Le pro-conséquentialisme qui était le mien oubliait au moins une donnée fondamentale : nous sommes aveugles face à la conséquence de nos actes. L’affaire Dreyfus est, à ce titre, un très bon exemple (si j’ai bien compris ce que j’ai lu). D’après Michel Winock, dans son bouquin Le Siècle des Intellectuels, certains antidreyfusards invoquaient un argument défendable du point de vue conséquentialiste, à savoir : « même si Dreyfus est innocent, il ne faudrait pas remettre en question une décision prise par une institution de l’Etat au risque d’affaiblir celui-ci »…Même si, comme moi, vous avez tendance à croire que cet argument n’est que la rationalisation d’un antisémitisme viscéral, avouer qu’il y a une idée… Que vaut la vie d’un homme face à celle d’une nation… ?

Le camp des dreyfusards a cependant gagné et Dreyfus s’est vu réintégré dans l’armée (ce qui lui vaudra de mourir lors de la première guerre mondiale…).
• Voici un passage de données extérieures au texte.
/-- Row 0x4_ of the V-space opcode map (R79). -/
def decodeV4 (m : Marks) (o : BitVec 40) : Nat → Except DecodeError Instr
  | 0 => (orReserved (VOp.ofOperand o) fun f => .ok (.vred m f))
  | 1 => (orReserved (VOp.ofOperand o) fun f => .ok (.vscan m f))
  | 2 => (orReserved (VOp.ofOperand o) fun f => .ok (.vperm m f))
  | 3 => (orReserved (VOp.ofOperand o) fun f => .ok (.vslide m f))
  | 4 => (orReserved (VOp.ofOperand o) fun f => .ok (.vbcst m f))
  | 5 => clear o 0x0700000000 <| .ok (.vmovi m (bits o 35 5) (bits o 0 32))
  | 6 => (orReserved (VOp.ofOperand o) fun f => .ok (.vmov m f))
  | 7 => (orReserved (VOp.ofOperand o) fun f => .ok (.vzip m f))
  | 8 => (orReserved (VOp.ofOperand o) fun f => .ok (.vuzp m f))
  | 9 => (orReserved (VOp.ofOperand o) fun f => .ok (.vtrn m f))
  | _ => .error .unassignedOpcode

/-- Row 0x5_ of the V-space opcode map (R79). -/
def decodeV5 (m : Marks) (o : BitVec 40) : Nat → Except DecodeError Instr
  | 0 => .ok (.vld m (VMemOp.ofOperand o))
  | 1 => .ok (.vst m (VMemOp.ofOperand o))
  | 2 => (orReserved (VGatOp.ofOperand o) fun f => .ok (.vgath m f))
  | 3 => (orReserved (VGatOp.ofOperand o) fun f => .ok (.vscat m f))
  | 4 => clear o 0x07FFFFFFF8 <| .ok (.vqcfg m (bits o 35 5) (bits o 0 3))
  | 5 => clear o 0x07FFFFFFFF <| .ok (.vdrop m (bits o 35 5))
  | _ => .error .unassignedOpcode

/-- Row 0x6_ of the V-space opcode map (R79). -/
def decodeV6 (m : Marks) (o : BitVec 40) : Nat → Except DecodeError Instr
  | 0 => (orReserved (VOp.ofOperand o) fun f => .ok (.vrope m f))
  | 1 =>
    match (bits o 0 2).toNat with
    | 0 => (orReserved (VOp.ofOperand o) fun f => .ok (.vsmxStep m f))
    | 1 => (orReserved (VOp.ofOperand o) fun f => .ok (.vsmxNorm m f))
    | 2 => (orReserved (VOp.ofOperand o) fun f => .ok (.vsmxScale m f))
    | _ => .error .reservedValue
  | 2 => (orReserved (VOp.ofOperand o) fun f => .ok (.vdwc m f))
  | 3 => (orReserved (VOp.ofOperand o) fun f => .ok (.vkst m f))
  | 4 => (orReserved (VOp.ofOperand o) fun f => .ok (.vzcmp m f))
  | 5 => (orReserved (VOp.ofOperand o) fun f => .ok (.vzexp m f))
  | 6 => (orReserved (VOp.ofOperand o) fun f => .ok (.vmaskp m f))
  | 7 => (orReserved (VOp.ofOperand o) fun f => .ok (.vwelf m f))
  | _ => .error .unassignedOpcode

/-- Row 0x7_ of the V-space opcode map (R79). -/
def decodeV7 (m : Marks) (o : BitVec 40) : Nat → Except DecodeError Instr
  | 0 => clear o 0x1FFF000000 <| .ok (.vloop m (bits o 37 3) (bits o 0 24))
  | 1 => clear o 0xFFFFFFFFC0 <| .ok (.vlbrk m (bits o 0 6))
  | 2 => clear o 0xFFFFFFFFFF <| .ok (.vend m)
  | _ => .error .unassignedOpcode

/-- The V-space opcode map (R79); every other opcode is unassigned (R82). -/
def decodeV (m : Marks) (o : BitVec 40) (opc : Nat) : Except DecodeError Instr :=
  match opc / 16 with
  | 0 => decodeV0 m o (opc % 16)
  | 1 => decodeV1 m o (opc % 16)
  | 2 => decodeV2 m o (opc % 16)
  | 3 => decodeV3 m o (opc % 16)
  | 4 => decodeV4 m o (opc % 16)
  | 5 => decodeV5 m o (opc % 16)
  | 6 => decodeV6 m o (opc % 16)
  | 7 => decodeV7 m o (opc % 16)
  | _ => .error .unassignedOpcode

/-- Row 0x0_ of the C-space opcode map (R80). -/
def decodeC0 (m : Marks) (o : BitVec 40) : Nat → Except DecodeError Instr
  | 0 => clear o 0xFFFFFFFFFF <| .ok (.cnop m)
  | 1 =>
    match (bits o 13 1).toNat with
    | 0 => clear o 0x0FFFFFC000 <| .ok (.cmap m (bits o 36 4) (bits o 0 13))
    | _ => clear o 0x0FFFFFC000 <| .ok (.cmapSt m (bits o 36 4) (bits o 0 13))
  | 2 =>
    match (bits o 26 1).toNat with
    | 0 => clear o 0x0FF8000000 <| .ok (.cstep m (bits o 36 4) (bits o 24 2) (bits o 0 24))
    | _ => clear o 0x0FFBFFFFFF <| .ok (.cstepOdo m (bits o 36 4))
  | 3 => clear o 0x00FFFFFFF8 <| .ok (.ccopy m (bits o 36 4) (bits o 32 4) (o.getLsbD 0) (o.getLsbD 1) (o.getLsbD 2))
  | 4 => clear o 0x0FFFFE0000 <| .ok (.cfill m (bits o 36 4) (bits o 0 16) (o.getLsbD 16))
  | 5 => clear o 0x0F07000000 <| .ok (.cbind m (bits o 36 4) (bits o 27 5) (bits o 0 24))
  | 6 => clear o 0x0F07000000 <| .ok (.csink m (bits o 36 4) (bits o 27 5) (bits o 0 24))
  | 7 => clear o 0xFF07FFFFFC <| .ok (.cunb m (bits o 27 5) (o.getLsbD 0) (o.getLsbD 1))
  | 8 =>
    match (bits o 12 1).toNat with
    | 0 => clear o 0xFF07FFE000 <| .ok (.cpeerRx m (bits o 27 5) (bits o 0 6) (o.getLsbD 6) (bits o 7 5))
    | _ => clear o 0xFF07FFE000 <| .ok (.cpeerTx m (bits o 27 5) (bits o 0 6) (o.getLsbD 6) (bits o 7 5))
  | 9 => clear o 0x0FFFFFFFFE <| .ok (.czc m (bits o 36 4) (o.getLsbD 0))
  | 10 => clear o 0x0007FFFFC0 <| .ok (.cgath m (bits o 36 4) (bits o 32 4) (bits o 27 5) (bits o 0 6))
  | 11 => clear o 0x0007FFFFC0 <| .ok (.cscat m (bits o 36 4) (bits o 32 4) (bits o 27 5) (bits o 0 6))
  | 12 => clear o 0x0FFFFFFFE0 <| .ok (.cuse m (bits o 36 4) (bits o 0 4) (o.getLsbD 4))
  | 13 => clear o 0x0FFFFFFFFC <| .ok (.cpref m (bits o 36 4) (o.getLsbD 0) (o.getLsbD 1))
  | _ => .error .unassignedOpcode

/-- Row 0x1_ of the C-space opcode map (R80). -/
def decodeC1 (m : Marks) (o : BitVec 40) : Nat → Except DecodeError Instr
  | 0 =>
    match (bits o 23 2).toNat with
    | 0 => clear o 0xFFF87FE000 <| .ok (.cseqLd m (bits o 25 2) (bits o 0 13))
    | 1 => clear o 0xFFF87FE000 <| .ok (.cseqSt m (bits o 25 2) (bits o 0 13))
    | 2 => clear o 0x0F007FFFFF <| .ok (.cseqRope m (bits o 36 4) (bits o 27 5) (bits o 25 2))
    | _ => .error .reservedValue
  | 1 => clear o 0x00F9FFFFFF <| .ok (.ckv m (bits o 36 4) (bits o 32 4) (bits o 25 2))
  | 2 =>
    match (bits o 23 2).toNat with
    | 0 => clear o 0x0FFE7FFFFF <| .ok (.ckrelPage m (bits o 36 4))
    | 1 => clear o 0xFFF87FFFFF <| .ok (.ckrelWin m (bits o 25 2))
    | 2 => clear o 0xFF007FFFFF <| .ok (.ckrelTrunc m (bits o 27 5) (bits o 25 2))
    | _ => .error .reservedValue
  | 3 =>
    match (bits o 18 2).toNat with
    | 0 => clear o 0xFFFFF00000 <| .ok (.ckcfgLd m (bits o 13 5) (bits o 0 13))
    | 1 => clear o 0xFFFFF01FFF <| .ok (.ckcfgClr m (bits o 13 5))
    | _ => .error .reservedValue
  | 4 => clear o 0x0F07FF0000 <| .ok (.ckgath m (bits o 36 4) (bits o 27 5) (bits o 10 5) (bits o 5 5) (bits o 0 5) (o.getLsbD 15))
  | 8 => clear o 0x0F07FFFF80 <| (orReserved (RMode.ofCode (bits o 3 3)) fun rm => .ok (.cnbr m (bits o 36 4) (bits o 27 5) (bits o 0 2) (o.getLsbD 2) rm (o.getLsbD 6)))
  | 9 => clear o 0x0F07FFFFE0 <| (orReserved (RMode.ofCode (bits o 2 3)) fun rm => .ok (.cnbu m (bits o 36 4) (bits o 27 5) (o.getLsbD 0) (o.getLsbD 1) rm))
  | _ => .error .unassignedOpcode

/-- Row 0x2_ of the C-space opcode map (R80). -/
def decodeC2 (m : Marks) (o : BitVec 40) : Nat → Except DecodeError Instr
  | 0 => clear o 0x00FFF00000 <| .ok (.chalo m (bits o 36 4) (bits o 32 4) (bits o 0 6) (bits o 6 6) (bits o 12 8))
  | 1 => clear o 0x0FFF000000 <| .ok (.cmsg m (bits o 36 4) (bits o 0 14) (bits o 14 6) (o.getLsbD 20) (bits o 21 3))
  | _ => .error .unassignedOpcode

/-- Row 0x3_ of the C-space opcode map (R80). -/
def decodeC3 (m : Marks) (o : BitVec 40) : Nat → Except DecodeError Instr
  | 0 => clear o 0xFFF8000000 <| .ok (.cloop m (bits o 24 3) (bits o 0 24))
  | 1 => clear o 0xFFFFFFFFC0 <| .ok (.clbrk m (bits o 0 6))
  | 2 => clear o 0xFFFFFFFFFF <| .ok (.cend m)
  | _ => .error .unassignedOpcode

/-- The C-space opcode map (R80); every other opcode is unassigned (R82). -/
def decodeC (m : Marks) (o : BitVec 40) (opc : Nat) : Except DecodeError Instr :=
  match opc / 16 with
  | 0 => decodeC0 m o (opc % 16)
  | 1 => decodeC1 m o (opc % 16)
  | 2 => decodeC2 m o (opc % 16)
  | 3 => decodeC3 m o (opc % 16)
  | _ => .error .unassignedOpcode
Ajoutons que cette décision de justice à sans doute participer à une diabolisation de l’antisémitisme en France, ce qui a peut être évité à la France de voir naître le nazisme en son sein…

Bref, à quoi bon penser en termes de conséquences si nous ne sommes pas capables de prévoir les conséquences de nos décisions ?

2 commentaires leave one →
  1. avril 7, 2008 2:20

    Tu poses la question de l’appréhension des conséquences en termes de rationalité ? Si oui, tu sais où je veux en venir😀

    Partant de là, j’ai le sentiment que tu te biaises le raisonnement concernant la prise de décision parce que tu pars du fondement de l’action (le principe / l’utilité).

    Une manière de répondre à ta question est de basculer vers un questionnement en termes d’objectifs (le bon Herbert et le gentil William diraient « téléologiques ») : la question s’exprime alors dans la comparaison entre une situation désirée et une situation perçue.

    Si je suis bien ton raisonnement, tu opposes « action à partir des principes » et « action à partir de l’utilité » à partir justement d’un ratio de maximisation de l’utilité. Le monsieur qui accueille l’assassin et qui agit pour des principes calcule : « la douleur de perdre son enfant » divisée par « le plaisir que lui procure le fait d’obéir à des principes » ; si ce ratio est inférieur à un, il agit selon ses principes (je te passe la partie « il détermine ses préférences sous conditions de rationalité limitée etc »).

    Sauf que vu comme ça, « agir en fonction de principes » est précisément le contraire de l’action; c’est subir le choix de respecter des principes. Idem pour l’autre truc.

    Bon bref.
    Et si on disait simplement qu’agir « en tenant compte des conséquences » n’était qu’un principe de plus et que finalement, ce qui nous enferme le plus c’est qu’on aime bien être cohérents, parce qu’on est rationnels sur notre propre échelle cognitive et que du coup on est un peu cons ?

    J’ai une métaphore sur les principes et les cathédrales si tu veux aussi.

    \o/

  2. Jeanfou permalink
    avril 7, 2008 8:11

    Non, quand je dis agir selon ses principes c’est sans tenir compte des conséquences du tout… donc pas de calcul de ratio ‘n stuff.